I was reading November's Runner's World the other day and I saw a funny (sad) thing. In one of the Q&A columns, people were asking questions about marathons. Someone asked about the hardest hills in the Marine Corps Marathon here in DC. The columnist's answer was that the hardest hill was the climb to the finish by the Iwo Jima Memorial. You climb about 35 vertical feet over the course of about a third of a mile. That's the hardest climb in the entire race? Oy.
6 comments:
Joe, growing up in the 'mountains' of PA we called everyone from the cities flatlanders.
That was only 2000 feet up. It wasn't until I went hunting in Montana that I realized what being a flatlander truly meant.
I'll stick to nice level tracks at the high school. I'm not making art out there.

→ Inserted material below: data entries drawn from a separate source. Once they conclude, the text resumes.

/-! ### The statement -/

/-- Settles O12: each command is one of the equations above; what reads, writes and records leave of TC_STAT and the counters is
the quiet change. -/
theorem tileCodeOutcomes : Obligations.TileCodeOutcomes := by
  refine ⟨?decodes, ?fails, ?restarts, ?ends, ?spanStarts, ?spanLoses, ?spanFails, ?spanRestores⟩
  case decodes =>
    intro s u filling full written placed few
    have start := (exec_tileResultsComplete filling full written placed).trans
      (congrArg Host.Outcome.next (tileProceed_decodes few.1 few.2 s))
    exact ⟨_, start, rfl, (modTile_kept (Kept.same 0x1000000000 s) rfl _ _).changesOnly_of_mask rfl⟩
  case fails =>
    intro s u filling full span _ written placed many
    have proceed := tileProceed_fails (t := { u with erased := tileErasures u }) many s
    have span' : ({ u with erased := tileErasures u } : Tile).span = none := span
    exact ⟨_, (exec_tileResultsComplete filling full written placed).trans (congrArg Host.Outcome.next proceed),
      (tileOutcome_failed span' s ocFailed).trans (if_pos rfl), tileOutcome_leaves span' s ocFailed,
      tileOutcome_counter span' s rfl (by decide)⟩
  case restarts =>
    intro s u i decoding hi outside few _ _
    refine ⟨_, exec_tilePoisonRestart decoding hi outside few, fget_fset_same s rfl rfl,
      congrArg (Option.map _) (find_modTile (s := fset s fldTC_STAT_POISON) (u' := tileWithout u i) decoding rfl),
      regsBut_fput 1 (regsBut_same s _) (List.mem_singleton.mpr rfl), ?_⟩
    exact (modTile_kept (fset_kept (Kept.same 0x1000000008 s) rfl _) rfl _ _).changesOnly_of_mask rfl
  case ends =>
    intro s u pay cols decoding read columns within span _
    obtain ⟨s1, nErr, eMax, quiet, done⟩ := tileDecodeDone_decoded read columns within
    have span' : ({ u with colErr := nErr, eMax := eMax } : Tile).span = none := span
    have passed : (if u.erased = [] ∧ nErr = 0 then ocClean else ocCorrected) ≠ ocFailed := by
      split <;> decide
    refine ⟨_, (exec_tileDecodeDone decoding).trans (congrArg Host.Outcome.next done), tileOutcome_leaves span' _ _, ?_⟩
    rw [tileOutcome_failed span', if_neg passed]
    exact (sif_fset_fget_apart (nErr != 0) s1 rfl rfl).trans (quiet.fget not_sideReg_TC_STAT)
  case spanStarts =>
    intro s id sp found complete failing
    refine ⟨{ s with spans := s.spans.map (fun q => if q.id = id.val then { q with running := true } else q) }, ?_, rfl,
      (kept_spans (Kept.same 0x4000000000 s) rfl).changesOnly_of_mask rfl⟩
    show execSpanDecodeStart id s = _
    rw [execSpanDecodeStart, found]
    exact congrArg Host.Outcome.next (if_pos ⟨complete, failing⟩)
  case spanLoses =>
    intro s id m i sp running held
    refine ⟨spanAddLoss s id.val m.val i.val, ?_, fget_fset_same s rfl rfl, rfl,
      regsBut_fput 1 (regsBut_same s _) (List.mem_singleton.mpr rfl), ?_⟩
    · show execSpanPoison id m i s = _
      rw [execSpanPoison, running]
      dsimp only
      rw [held, if_neg Bool.false_ne_true]
    · exact (spanAddLoss_kept (Kept.same 0x5000000008 s) rfl _ _ _).changesOnly_of_mask rfl
  case spanFails =>
    intro s id sp running many
    refine ⟨_, (exec_spanDecodeDone running).trans (congrArg Host.Outcome.next (spanDecodeDone_tooMany many)), ?_, ?_, ?_⟩
    · rw [spanEmit_fget rfl]
      exact (fget_fput_apart _ _ _ _ rfl rfl).trans (fget_fset_same s rfl rfl)
    · rw [spanEmit_fget rfl]
      exact fget_fset_same _ rfl rfl
    · rw [spanEmit_spans, id_of_running running]
      rfl
  case spanRestores =>
    intro s id sp running few restored
    obtain ⟨tiles, done⟩ := spanDecodeDone_restored few restored
    refine ⟨_, (exec_spanDecodeDone running).trans (congrArg Host.Outcome.next done), ?_, ?_⟩
    · rw [spanEmit_fget rfl]
      exact fget_fset_same _ rfl rfl
    · rw [spanEmit_spans, id_of_running running]
      rfl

Oh, don't get me wrong, I am totally a flatlander. I didn't start running until I lived in Champaign, and then I moved to DC. I just think calling a 65 foot climb "difficult" is a little much.
This actually turns out to be mildly funnier than I originally thought. I've updated the post to reflect the fact that I miscalculated the final climb. It's actually about 35 vertical feet, not 65.
I originally calculated where on the hill I run up to during my runs on this route, not the path the marathon takes. Oops.
35 vertical feet? Hehe, considering we made poor Al run up 1700 vertical feet, that *is* rather sad...
Now now peeps - let's not be insulting! I ran the San Diego RnR marathon in 1999 and there were some people from Florida who were groaning on 'the big hill'. I kept thinking, "this is a hill?"
It's all relative, you know.
the first two miles of the mcm are a 200 ft incline. and that last .2 miles FEELS like 200 ft...
hee.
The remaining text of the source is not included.